En quoi l'efficacité peut-elle être assimilée à du dumping ou à d'autres mesures anticoncurrentielles? On se le demande.

Cette accusation est d'autant plus injuste que ce sont les Américains qui, il n'y a pas si longtemps encore, manoeuvraient pour détourner du trafic maritime du Canada vers les États-Unis. En 2009, par exemple, le port de Seattle consentait des rabais à tout armateur qui augmentait le volume de marchandises ou de conteneurs manutentionnés sur ses quais.

Le président de Port Metro Vancouver, Robin Silvester, que j'avais interviewé à cette époque, avait toutefois refusé d'emboîter le pas et de casser ses prix. De tels rabais, expliquait-il, auraient compromis la capacité de Vancouver d'investir dans ses infrastructures!

Les Américains ont tout simplement fait les mauvais choix. Mais, avoir raison, c'est une chose. Sortir victorieux d'un bras de fer avec son principal partenaire commercial, c'est une autre histoire.

C'est une leçon que les Canadiens ont apprise à la dure, à la suite de l'interminable conflit sur le bois d'oeuvre. Ce conflit s'est terminé en 2006, soit 23 ans après la première plainte déposée par les États-Unis. Et il s'est soldé par un règlement à rabais en échange d'une paix que les producteurs canadiens espèrent durable. Et cela, même si les Canadiens avaient remporté leur cause devant tous les tribunaux et instances qui ont eu à se pencher sur ce conflit.

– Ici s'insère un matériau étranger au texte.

/-! ### VEC_INSERT, VEC_DELETE (R274, R276, R277) -/

/-- Bytes of a record of VEC_INSERT (R285). -/
def Index.insertBytes (x : Index) : Nat := ceilDiv (8 + 2 * x.dim + (if x.memory then x.bits / 8 else 0)) 8 * 8

/-- LABEL, vector and sketch of a record. -/
def Index.parseInsert (x : Index) (b : List Byte) : U64 × List U16 × List Byte :=
  (BitVec.ofNat 64 (leAt b 0 8), (List.range x.dim).map (fun j => BitVec.ofNat 16 (leAt b (8 + 2 * j) 2)),
   (b.drop (8 + 2 * x.dim)).take (if x.memory then x.bits / 8 else 0))

/-- Side entries that no merge has taken up yet. -/
def Index.waitingSide (x : Index) : List (Nat × Nat × Bool) := x.side.filter fun s => !x.listedSide.contains s

/-- The merge threshold of a partition (R282). -/
def Dev.autoMerge (d : Dev) (i : Nat) : Dev :=
  match d.index i with
  | none => d
  | some x =>
    if d.getF (RED_MERGE_CFG_AUTO x.part) == 1 && decide (min (x.sideMax / 2) (2 ^ d.getF (RED_MERGE_CFG_MERGE_LOG2 x.part)) ≤
        x.waitingSide.length) then d.modIndex i fun x => { x with requested := true }
    else d

/-- Slots that new entries take: free ones, lowest first, then HIGH upward (R276). -/
def Index.slots (x : Index) (n : Nat) : List Nat :=
  x.free.take n ++ (List.range (n - x.free.length)).map fun i => x.high + i

/-- A status that a bound region's damaged tile gives a mutation or a merge (R281). -/
def Dev.reedBad (d : Dev) (n : Nat) (ts : List Nat) : Byte :=
  match d.region n with
  | some r => ((ts.map fun t => (r.at t).bad).find? fun b => b != 0).getD stOk
  | none => stOk

/-- One entry inserted. -/
def Index.insertOne (x : Index) (i : Nat) (rec_ : U64 × List U16 × List Byte) : Index :=
  let v := if x.metric = 1 then normalise rec_.2.1 else rec_.2.1
  let e := x.epoch + 1
  let y : Entry := { born := e, linked := if x.memory then e else noEpoch, label := rec_.1,
                     codes := if x.memory then rec_.2.2 else x.encode v, vec := v }
  { x with entries := tput x.entries i y, side := x.side ++ [(i, e, false)], high := max x.high (i + 1),
           free := x.free.filter fun f => f != i }

/-- A VEC_INSERT commits, or is refused whole. -/
def Dev.insertCommit (d : Dev) (k i : Nat) (e : DescEntry) (x : Index) : Dev :=
  let n := fieldAt e.d 32 4
  let recs := (chunks x.insertBytes (n + 1) e.data).map x.parseInsert
  let slots := x.slots n
  match recs.findIdx? fun r => vectorBad x.metric r.2.1 with
  | some j => d.failOpen k stBad (some (BitVec.ofNat 32 j))
  | none =>
    let ts := ([0] ++ (List.range x.slTiles).map (fun t => 1 + x.cbTiles + t) ++ slots.map x.nodeTile).eraseDups
    let vs := (slots.map x.vecTile).eraseDups
    if x.side.length + n > x.sideMax then (d.modIndex i fun x => { x with requested := true }).refuse k stLimit
    else if slots.any (fun s => decide (s ≥ x.capacity)) || decide (x.epoch + 1 ≥ noEpoch) then d.refuse k stLimit
    else if d.reedBad x.region ts ≠ stOk then d.refuse k (d.reedBad x.region ts)
    else
      let d := d.modIndex i fun x =>
        { ((slots.zip recs).foldl (fun x y => x.insertOne y.1 y.2) x) with epoch := x.epoch + 1 }
      let d := d.emitFor e.part (.hostWrite e.part (BitVec.ofNat 64 (fieldAt e.d 24 8)) (slots.flatMap fun s => leBytes 4 s))
      ((d.reedSync i ts vs).autoMerge i).ok k (BitVec.ofNat 64 (x.epoch + 1)) (BitVec.ofNat 32 n)

/-- A VEC_DELETE commits, or is refused whole: IDs that are not live, or named again, are skipped. -/
def Dev.deleteCommit (d : Dev) (k i : Nat) (e : DescEntry) (x : Index) : Dev :=
  let n := fieldAt e.d 24 4
  let ids := (chunks 4 (n + 1) e.data).map leNat
  let live := (ids.filter fun j => (tget x.entries j).any fun y => y.dead == noEpoch).eraseDups
  let ts := ([0] ++ (List.range x.slTiles).map (fun t => 1 + x.cbTiles + t) ++ live.map x.nodeTile).eraseDups
  if x.side.length + live.length > x.sideMax then (d.modIndex i fun x => { x with requested := true }).refuse k stLimit
  else if x.epoch + 1 ≥ noEpoch then d.refuse k stLimit
  else if d.reedBad x.region ts ≠ stOk then d.refuse k (d.reedBad x.region ts)
  else
    let c := x.epoch + 1
    let d := d.modIndex i fun x =>
      { x with entries := live.foldl (fun t j => tupd t j fun y => { y with dead := c }) x.entries,
               side := x.side ++ live.map (fun j => (j, c, true)), epoch := c }
    ((d.reedSync i ts []).autoMerge i).ok k (BitVec.ofNat 64 c) (BitVec.ofNat 32 (n - live.length))

/-- Mutations of an index whose data is in are applied in fetch order, each after every query fetched before it has its
snapshot (R274), and once the copies that it writes have frames. -/
def Dev.reedRun : Nat → Dev → Nat → Dev
  | 0, d, _ => d
  | f + 1, d, i =>
    match d.index i, (d.naming i [0x62, 0x63, 0x64]).head? with
    | some x, some k =>
      match tget d.rng.descs k with
      | none => d
      | some e =>
        if e.op = 0x64 then d
        else
          let need := if e.op = 0x62 then fieldAt e.d 32 4 * x.insertBytes else 4 * fieldAt e.d 24 4
          let room := if e.op = 0x62 then
              let s := x.slots (fieldAt e.d 32 4)
              d.copiesMissing x.region (([0] ++ s.map x.nodeTile).eraseDups) + (match x.vecRegion with
                | some v => d.copiesMissing v ((s.map x.vecTile).eraseDups)
                | none => 0)
            else 0
          if e.failAt.isSome then Dev.reedRun f (d.hostFailOpen k (e.failAt.getD 0)) i
          else if e.data.length < need then d
          else if d.freeFrames x.part + (d.cleanCopies x.part).length < room then d
          else Dev.reedRun f (((if e.op = 0x62 then d.insertCommit k i e x else d.deleteCommit k i e x)).reedSettle i) i
    | _, _ => d

/-- Mutations of one index still in the table. -/
def Dev.reedGo (d : Dev) (i : Nat) : Dev := d.reedRun (d.rng.descs.length + 1) i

Les instincts protectionnistes ont toujours été très présents aux États-Unis. Mais ils ressortent avec encore plus de force lorsque l'économie tourne au ralenti, comme c'est le cas en ce moment. Aussi, cette tentative d'imposer des tarifs aux conteneurs qui transitent par un port canadien survient au moment où le nouveau plan de relance de l'emploi du président Barack Obama comporte une clause Buy American. Encore une!

C'est ce que les Canadiens ont appris avec consternation en lisant le texte du projet de loi dévoilé à la mi-septembre. Dans ce projet de loi de 447 milliards de dollars, 100 milliards sont alloués à la construction et à la réfection d'écoles, de routes, de ponts et de systèmes de transport.

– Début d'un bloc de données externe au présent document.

-- ==== Sys2Proof/Machine/Handover.lean ====
section
/-! DEFINITION. Handing over ownership: OWN_OFFER, OWN_ACCEPT, OWN_RESOLVE, and the messages and timeouts of a transaction at its
source, its destination, its homes and its anchor home (11_dxl_fabric_pool.md R315–R319); error responses and request timeouts
(R298). -/

namespace Sys2Proof.Machine

/-! ### At the source (R315–R317) -/

/-- First byte of the pool page that holds an address. -/
def pageStart (a : U64) : U64 := BitVec.ofNat 64 (a.toNat / pageBytes * pageBytes)

/-- Pool pages of a session: those of its page-table blocks first. -/
def Dev.sesPlaces (d : Dev) (loc : Nat) : List U64 :=
  let s := d.ses loc
  ((s.blocks.flatMap fun a => pagesOfRun a 8) ++
   (s.pages.filter fun e => e.2.tier ≥ 2 && !e.2.dropped).flatMap fun e => pagesOfRun e.2.storedAt e.2.sectors).eraseDups

/-- Pool pages of a region, its first tile's first. -/
def Dev.regPlaces (d : Dev) (r : Region) : List U64 := ((List.range r.tiles).map fun t => pageStart (d.tileAddr r t)).eraseDups

/-- The session can be handed over (R315). -/
def Session.movable (s : Session) : Bool :=
  s.st == .parked && s.depth ≥ 2 && !s.genArmed && !s.waitArmed && s.staged == 0 && s.carry.isEmpty && s.writing.isEmpty

/-- The region can be handed over (R315). -/
def Region.movable (r : Region) : Bool :=
  !r.wback && r.homeTier ≥ 2 && !r.bound && (r.tile.all fun e => e.2.tier ≥ 2 && e.2.cache.isNone)

/-- What an OWN_OFFER names: whether a session, its number and its pool pages; none when it is not as R315 asks. -/
def Dev.offerObject (d : Dev) (p : Nat) (h : U64) : Option (Bool × Nat × List U64) :=
  if d.sessionStatus p h = stOk then
    if (d.ses (hLocal h)).movable then some (true, hLocal h, d.sesPlaces (hLocal h)) else none
  else (d.region (hRegion h)).bind fun r => if r.movable then some (false, hRegion h, d.regPlaces r) else none

/-- Handle and ranges of OWN_OFFER. -/
def chkOwnOffer (d : Dev) (p : Nat) (x : Desc) : Byte :=
  let tenant := fun (id : U16) => if d.tenantGone p id.toNat then stTenant else stOk
  if fieldAt x 18 1 > 7 ∨ fieldAt x 24 2 = 0 ∨ fieldAt x 24 2 > 60000 then stBad
  else if d.sessionStatus p x.target = stOk then tenant (d.ses (hLocal x.target)).keyId
  else if d.regionStatus p x.target = stOk then ((d.region (hRegion x.target)).map fun r => tenant r.keyId).getD stOk
  else if d.sessionStatus p x.target = stDenied ∨ d.regionStatus p x.target = stDenied then stDenied
  else d.regionStatus p x.target

/-- Hand-overs in flight that a device may have (Table 11.8). -/
def offerLimit : Nat := 64

/-- Pages of a list at one home. -/
def atHome (pages : List U64) (home : Nat) : List U64 := pages.filter fun a => poolHome a == home

/-- H1: the object is fenced and PREPARE goes to every home. -/
def Dev.startOffer (d : Dev) (k : Nat) (e : DescEntry) : Dev :=
  let x := e.d
  let txn := BitVec.ofNat 32 (fieldAt x 20 4)
  match d.offerObject e.part x.target with
  | none => d.refuse k stWrong
  | some (isSes, obj, pages) =>
    match pages with
    | [] => d.refuse k stWrong
    | anchor :: _ =>
      if (tget d.fab.offer txn.toNat).isSome then d.refuse k stWrong
      else
        let m : DirMsg := { txn := txn, src := d.id, srcPart := e.part, dst := fieldAt x 16 2 % 4096, dstPart := fieldAt x 18 1,
                            anchor := anchor, pages := pages, deadline := fieldAt x 24 2, outcome := 0, handle := 0 }
        let homes := (pages.map poolHome).eraseDups
        let t : OfferTxn := { desc := k, isSession := isSes, obj := obj, msg := m, homes := homes }
        let d := if isSes then d.enter obj .closing else d.modRegion obj fun r => { r with offered := true }
        let d := { d with fab := { d.fab with offer := tput d.fab.offer txn.toNat t } }
        homes.foldl (fun d h => d.emit (.ctrl h (.prepare { m with pages := atHome pages h }))) (d.wait k (.offer txn))

/-- OWN_OFFER's effect: it waits in fetch order while 64 hand-overs are in flight. -/
def doOwnOffer (d : Dev) (k : Nat) (e : DescEntry) : Dev :=
  if d.fab.offer.length ≥ offerLimit then d.wait k (.offer (BitVec.ofNat 32 (fieldAt e.d 20 4))) else d.startOffer k e

/-- OWN_OFFER (R315). -/
def execOwnOffer (ring : Nat) (x : Desc) (s : State) : Res :=
  guarded (.ownOffer ring x) (onDev s fun d => d.runOp 0x76 ring x chkOwnOffer doOwnOffer)

/-- A hand-over of this source ended: the next OWN_OFFER that waits starts. -/
def Dev.endOffer (d : Dev) (txn : Nat) : Dev :=
  let d := { d with fab := { d.fab with offer := tdel d.fab.offer txn } }
  match d.rng.descs.find? fun (x : Nat × DescEntry) => x.2.op == 0x76 && (match x.2.st with | .waiting (.offer _) => true | _ => false) &&
      !(d.fab.offer.any fun (o : Nat × OfferTxn) => o.2.desc == x.1) with
  | some (k, e) => d.startOffer k e
  | none => d

/-- An aborted hand-over at its source: the session is PARKED again, and OWN_OFFER completes (R317). -/
def Dev.offerAborted (d : Dev) (txn : Nat) (st : Byte) : Dev :=
  match tget d.fab.offer txn with
  | none => d
  | some t =>
    let d := if t.isSession then d.enter t.obj .parked else d.modRegion t.obj fun r => { r with offered := false }
    (d.failOpen t.desc st none).endOffer txn

/-- ABORT sent to the anchor home. -/
def Dev.sendAbort (d : Dev) (m : DirMsg) : Dev := d.emit (.ctrl (poolHome m.anchor) (.abort m))

/-- What OFFER carries (R316; log 34). -/
def Dev.offerBody (d : Dev) (t : OfferTxn) : OfferObj :=
  if t.isSession then
    let s := d.ses t.obj
    .session (BitVec.ofNat 512 (leNat (d.tussock t.obj))) s.blocks
      (s.pages.map fun e => (e.1, BitVec.ofNat 512 (leNat (d.pteOf t.obj e.1 s.pages)))) s.hist
  else
    match d.region t.obj with
    | none => .region 0 0 0 0 false false []
    | some r => .region r.kind r.homeTier r.peat r.keyId r.weight r.isSealed
        ((List.range r.tiles).map fun i => (d.tileAddr r i, BitVec.ofNat 512 (leNat (d.tileHeader t.obj i))))

/-- PREPARED (R316): once every home has answered, OFFER goes out; a refusal aborts (R317). -/
def execPrepared (m : DirMsg) (ok : Bool) (s : State) : Res :=
  guarded (.prepared m ok) (onDev s fun d =>
    match tget d.fab.offer m.txn.toNat with
    | none => d
    | some t =>
      if m.src ≠ d.id ∨ t.offered then d
      else if !ok then d.sendAbort t.msg
      else
        let home := (m.pages.head?.map poolHome).getD (poolHome m.anchor)
        let t := { t with prepared := if t.prepared.contains home then t.prepared else home :: t.prepared }
        let all := t.homes.all fun h => t.prepared.contains h
        let d := { d with fab := { d.fab with offer := tput d.fab.offer m.txn.toNat { t with offered := all } } }
        if all then d.emit (.ctrl t.msg.dst (.offer t.msg (d.offerBody t))) else d)

/-- OWN_OFFER_TIMEOUT (R317): the source sends ABORT. -/
def execOwnOfferTimeout (txn : U32) (s : State) : Res :=
  guarded (.ownOfferTimeout txn) (onDev s fun d => (tget d.fab.offer txn.toNat).elim d fun t => d.sendAbort t.msg)

/-! ### At the destination (R316, R317) -/

/-- Key of an OWN_ACCEPT. -/
def acceptKey (src : Nat) (txn : U32) : Nat := src * 2 ^ 32 + txn.toNat

/-- KEY_ID of an offered object. -/
def OfferObj.keyId : OfferObj → Nat
  | .session x _ _ _ => leAt (leBytes 64 x.toNat) 30 2
  | .region _ _ _ k _ _ _ => k.toNat

/-- Pages of an offered session. -/
def offeredPages (ptes : List (Nat × BitVec 512)) : Tbl Page := ptes.foldl (fun t x => tput t x.1 (pageOfPte (leBytes 64 x.2.toNat))) []

/-- T1 frames that an object's metadata needs, and the place that holds them. -/
def OfferObj.frames : OfferObj → Nat × Nat
  | .session _ _ ptes _ => (tableDirs (offeredPages ptes), 3)
  | .region _ home _ _ _ _ ts => (regionFrames ts.length home, 2)

/-- A number set aside for an offered object: number, generation, and the device. -/
def Dev.setAside (d : Dev) (p : Nat) : OfferObj → Option (Nat × Nat × Dev)
  | .session _ _ _ _ =>
    ((tgetD d.tus.numbers p {}).take (d.getF (TUS_PART_FIRST p)) (d.getF (TUS_PART_COUNT p))).map fun x =>
      (x.1, nextGen (d.ses x.1).gen 0x7FFFFFF, { d with tus := { d.tus with numbers := tput d.tus.numbers p x.2 } })
  | .region _ _ _ _ _ _ _ =>
    ((tgetD d.tier.numbers 0 {}).take 0 regionLimit).map fun x =>
      (x.1, nextGen (tgetD d.tier.gens x.1 0) 0x1FFFFFFFF, { d with tier := { d.tier with numbers := tput d.tier.numbers 0 x.2 } })

/-- The number and frames set aside given back. -/
def Dev.unset (d : Dev) (p : Nat) (o : OfferObj) (n : Nat) : Dev :=
  let d := d.moveFrames p (OfferObj.frames o).2 0 (OfferObj.frames o).1
  match o with
  | .session _ _ _ _ => { d with tus := { d.tus with numbers := tput d.tus.numbers p ((tgetD d.tus.numbers p {}).give n) } }
  | .region _ _ _ _ _ _ _ => { d with tier := { d.tier with numbers := tput d.tier.numbers 0 ((tgetD d.tier.numbers 0 {}).give n) } }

Un article stipule toutefois qu'aucun projet de construction ou de réparation d'un ouvrage public ne peut être financé sans que tout l'acier, le fer et les produits manufacturiers servant au projet aient été produits aux États-Unis.

Seule exception: les produits américains qui feraient grimper le prix du projet de 25% dans son ensemble. Mais c'est une démonstration qui s'annonce laborieuse à faire auprès des fonctionnaires américains.

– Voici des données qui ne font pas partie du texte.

-- ==== Sys2Proof/Machine/Security.lean ====
section
/-! DEFINITION. Keys and their retirement, access tables, TDI states and the scrub of a partition (13_partitions_keys.md
R345–R358, R361, R362). -/

namespace Sys2Proof.Machine

/-! ### Generations (R351, R356) -/

/-- The device with a key's record set, and KEYS_LIVE. -/
def Dev.setKey (d : Dev) (ix : Nat) (k : Key) : Dev :=
  let d := { d with sec := { d.sec with key := tput d.sec.key ix k } }
  let p := ix / 65536
  d.setF (SEC_TDI_KEYS_LIVE p) ((d.sec.key.filter fun e => e.1 / 65536 == p).map fun e => e.2.gens.length).sum

/-- Live generations of a partition. -/
def Dev.keysLive (d : Dev) (p : Nat) : Nat := ((d.sec.key.filter fun e => e.1 / 65536 == p).map fun e => e.2.gens.length).sum

/-- A generation's state changed. -/
def Key.setGen (k : Key) (gen : Nat) (st : KeyState) : Key :=
  { k with gens := k.gens.map fun g => if g.gen = gen then { g with st := st } else g }

/-- Code of a generation state for `Config.keyStateCode`, in the order of Table 13.4. -/
def KeyState.row : KeyState → Nat
  | .next => 0
  | .current => 1
  | .prior => 2
  | .retiring => 3
  | .empty => 4

/-- KEY_INSTALL's refusal, if any: WRONG_STATE conditions first, then the quota, then the unwrap (Table 13.9). -/
def Dev.installStatus (d : Dev) (p id gen : Nat) (store : Bool) (wrapped : BitVec 320) : Byte :=
  let k := d.key p id
  match tget d.sec.kek p with
  | none => stWrong
  | some kek =>
    if k.any fun k => k.store != store || decide (gen ≤ k.highest) || decide (k.gens.length ≥ 2) || (k.genIn .retiring).isSome ||
        (store && !k.gens.isEmpty) then stWrong
    else if d.keysLive p ≥ d.getF (SEC_PART_KEY_QUOTA p) then stLimit
    else if (Config.aesUnwrap kek wrapped).isNone then stBad
    else stOk

/-- KEY_INSTALL's effect. -/
def doKeyInstall (d : Dev) (k : Nat) (e : DescEntry) : Dev :=
  let p := e.part
  let id := fieldAt e.d 16 2
  let gen := fieldAt e.d 18 2
  let store := fieldAt e.d 20 1 == 2
  let wrapped := BitVec.ofNat 320 (fieldAt e.d 24 40)
  let st := d.installStatus p id gen store wrapped
  if st ≠ stOk then d.refuse k st
  else
    match (tget d.sec.kek p).bind fun kek => Config.aesUnwrap kek wrapped with
    | none => d.refuse k stBad
    | some key =>
      let old := (d.key p id).getD { store := store, tenant := 0 }
      let s := if (old.genIn .current).isSome then KeyState.next else KeyState.current
      let new : Key := { old with store := store, tenant := fieldAt e.d 22 2, removed := false, highest := gen,
                                  gens := old.gens ++ [{ gen := gen, st := s, key := key }] }
      (d.setKey (keyIndex p id) new).ok k (Config.keyStateCode s.row) 0

/-- KEY_INSTALL (R350, R351). -/
def execKeyInstall (ring : Nat) (x : Desc) (s : State) : Res :=
  guarded (.keyInstall ring x) (onDev s fun d =>
    d.runOp 0x90 ring x (fun _ _ x => if fieldAt x 16 2 = 0 ∨ fieldAt x 18 2 = 0 ∨ fieldAt x 20 1 = 0 ∨ fieldAt x 20 1 > 2 then stBad else stOk)
      doKeyInstall)

/-- KEY_ACTIVATE's effect: NEXT becomes CURRENT, and the generation that it replaces PRIOR. -/
def doKeyActivate (d : Dev) (k : Nat) (e : DescEntry) : Dev :=
  let ix := keyIndex e.part (fieldAt e.d 16 2)
  let gen := fieldAt e.d 18 2
  match tget d.sec.key ix with
  | none => d.refuse k stWrong
  | some y =>
    if (y.genIn .retiring).isSome || !y.gens.any fun g => g.gen == gen && g.st == .next then d.refuse k stWrong
    else
      let y := (y.genIn .current).elim y fun g => y.setGen g.gen .prior
      (d.setKey ix (y.setGen gen .current)).ok k 0 0

/-- KEY_ACTIVATE (R351). -/
def execKeyActivate (ring : Nat) (x : Desc) (s : State) : Res :=
  guarded (.keyActivate ring x) (onDev s fun d =>
    d.runOp 0x91 ring x (fun _ _ x => if fieldAt x 16 2 = 0 ∨ fieldAt x 18 2 = 0 then stBad else stOk) doKeyActivate)

/-! ### Retirement (R354, R355) -/

/-- KEY_ID whose STORE key a request of this device works under: that of its region or session. -/
def Dev.reqKey (d : Dev) (r : Req) : Option Nat :=
  let ofRegion := fun (n : Nat) => (d.region n).map fun r => r.keyId.toNat
  match r.purpose with
  | .tileWrite _ n _ => ofRegion n
  | .tileRead _ n _ => ofRegion n
  | .tileMove _ n _ _ _ => ofRegion n
  | .flush _ n _ => ofRegion n
  | .cacheFill n _ => ofRegion n
  | .copyTile _ n _ => ofRegion n
  | .replica _ n _ _ => ofRegion n
  | .weight n _ _ => ofRegion n
  | .parkPage l _ => some (d.ses l).keyId.toNat
  | .demotePage l _ => some (d.ses l).keyId.toNat
  | .fetchPage l _ => some (d.ses l).keyId.toNat
  | .history l _ => some (d.ses l).keyId.toNat
  | .shard p _ => (tget d.ckp.now p).bind fun c => ofRegion c.region
  | .shardGap p _ => (tget d.ckp.now p).bind fun c => ofRegion c.region
  | .shardRead k _ => (tget d.ckp.restore k).map fun r => r.keyId
  | .histRead _ _ => none
  | .poolWrite _ _ => none
  | .poolRead _ _ => none
  | .hostLine _ _ _ => none
  | .extentOp _ => none
  | .peer _ => none

/-- The operation that a request belongs to: a session's park, demotion, revival or history, or a descriptor or region's. -/
def Purpose.operation : Purpose → Nat × Nat
  | .parkPage l _ => (0, l)
  | .demotePage l _ => (1, l)
  | .fetchPage l _ => (2, l)
  | .history l _ => (3, l)
  | .tileWrite k _ _ => (4, k)
  | .tileRead k _ _ => (4, k)
  | .tileMove k _ _ _ _ => (4, k)
  | .flush k _ _ => (4, k)
  | .copyTile k _ _ => (4, k)
  | .replica k _ _ _ => (4, k)
  | .poolWrite k _ => (4, k)
  | .poolRead k _ => (4, k)
  | .extentOp k => (4, k)
  | .shard p _ => (9, p)
  | .shardGap p _ => (9, p)
  | .shardRead k _ => (4, k)
  | .histRead k _ => (4, k)
  | .cacheFill n _ => (5, n)
  | .weight n _ _ => (6, n)
  | .hostLine _ _ _ => (7, 0)
  | .peer _ => (8, 0)

/-- Requests that hold a STORE key (D2). -/
def Dev.holders (d : Dev) (p id : Nat) : List Nat := tkeys d.fab.req fun _ r => r.part == p && d.reqKey r == some id

/-- A frame under a LINK generation is not sent and acknowledged (D3). -/
def Dev.framesUnder (d : Dev) (p id gen : Nat) : Bool :=
  let mine := fun (x : TxFlit) => x.chan / 4 == 1 + p && x.key == id * 65536 + gen
  d.fab.port.any fun e => e.2.queue.any mine || e.2.replay.any fun x => mine x.2

/-- Work still holds a generation. -/
def Dev.keyBusy (d : Dev) (p id gen : Nat) : Bool :=
  match d.key p id with
  | none => false
  | some k => if k.store then !(d.holders p id).isEmpty else d.framesUnder p id gen

/-- D1: a generation is RETIRING, and its drain starts for a descriptor. -/
def Dev.startDrain (d : Dev) (desc : List Nat) (ix gen : Nat) : Dev :=
  match tget d.sec.key ix with
  | none => d
  | some k =>
    let d := d.setKey ix (k.setGen gen .retiring)
    { d with sec := { d.sec with drain := d.sec.drain ++ [{ descs := desc, key := ix, gen := gen }] } }

/-- A generation that KEY_RETIRE may name: PRIOR, or CURRENT when no other is live (Table 13.8). -/
def Key.retirable (k : Key) (gen : Nat) : Bool :=
  (k.genIn .retiring).isNone && k.gens.any fun g => g.gen == gen && (g.st == .prior || (g.st == .current && k.gens.length == 1))

/-- KEY_RETIRE's effect. -/
def doKeyRetire (d : Dev) (k : Nat) (e : DescEntry) : Dev :=
  let ix := keyIndex e.part (fieldAt e.d 16 2)
  let gen := fieldAt e.d 18 2
  if (tget d.sec.key ix).any fun y => y.retirable gen then (d.wait k .drain).startDrain [k] ix gen else d.refuse k stWrong

/-- KEY_RETIRE (R354). -/
def execKeyRetire (ring : Nat) (x : Desc) (s : State) : Res :=
  guarded (.keyRetire ring x) (onDev s fun d =>
    d.runOp 0x92 ring x (fun _ _ x => if fieldAt x 16 2 = 0 ∨ fieldAt x 18 2 = 0 ∨ fieldAt x 20 2 = 0 ∨ fieldAt x 20 2 > 50 then stBad else stOk)
      doKeyRetire)

/-- The generation of a session of a removed tenant ends; a session outside the batch is IDLE now, one in the batch leaves it
at the next E11 (R355). -/
def Dev.tenantGens (d : Dev) (p : Nat) : Dev :=
  let ls := d.sesWhere p fun s => (s.genArmed || s.waitArmed) && (d.key p s.keyId.toNat).any fun k => k.removed
  ls.foldl (fun d l =>
    let d := d.endGen l 0 stTenant
    let s := d.ses l
    if s.inBatch then d.modSes l fun s => { s with ended := true }
    else if s.st = .ready ∨ s.st = .waiting then d.enter l .idle else d) d

/-- The keys of a tenant, or every key of the partition, retired (R354): how many keys had a live generation. -/
def Dev.removeKeys (d : Dev) (p : Nat) (tenant : Option Nat) (desc : List Nat) : Dev × Nat :=
  let mine : Tbl Key := d.sec.key.filter fun e => e.1 / 65536 == p && (tenant.isNone || tenant == some e.2.tenant)
  let live := mine.filter fun e => !e.2.gens.isEmpty
  let d := mine.foldl (fun (d : Dev) (e : Nat × Key) => d.setKey e.1 { e.2 with removed := true }) d
  let d := live.foldl (fun (d : Dev) (e : Nat × Key) =>
    e.2.gens.foldl (fun (d : Dev) (g : KeyGen) =>
      if g.st = .retiring then
        { d with sec := { d.sec with drain := d.sec.drain.map fun x =>
          if x.key = e.1 ∧ x.gen = g.gen then { x with descs := x.descs ++ desc } else x } }
      else d.startDrain desc e.1 g.gen) d) d
  (d.tenantGens p, live.length)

À sa face même, cela contrevient sinon au texte, du moins à l'esprit de l'Accord de libre-échange nord-américain et aux accords commerciaux sous le parapluie de l'Organisation mondiale du commerce.

On ne sait pas quand ce projet de loi sera adopté ni sous quelle forme, vu la polarisation actuelle du Congrès à une année des élections présidentielles. Mais étant donné l'urgence de créer des emplois, il ne serait pas surprenant que le American Jobs Act soit adopté sous une forme ou une autre. Déjà hier, des républicains ont pris le président Obama au mot et ont réclamé le vote sur ce projet de loi.

Tout ce que le Canada compte de politiciens et de lobbyistes branchés à Washington devra s'activer pour tenter de faire renverser cette disposition. C'est ce qu'ils ont fait en 2009, alors que la clause Buy American du programme pour stimuler l'économie de 787 milliards US avait empoisonné les relations canado-américaines toute l'année. In extremis, Ottawa avait obtenu une dispense.

Le Canada devra donc reprendre tout ce travail diplomatique de sensibilisation, des courbettes entremêlées de menaces polies. Ouf!

Cela donne envie d'envoyer paître les Américains. Et puis, on se rappelle que, dans une guerre commerciale ouverte, ce sont les Canadiens qui ont le plus à perdre.

Même avec un dollar fort, les Canadiens exportent encore plus de produits et de services aux États-Unis (307 milliards en 2009) que les Américains ne vendent de produits et de services ici (286 milliards). Traduit simplement, les Canadiens ne tiennent pas le gros bout du bâton dans cette affaire.

Avec des amis comme cela, on se tourne la langue sept fois et on affiche son plus grand sourire poli.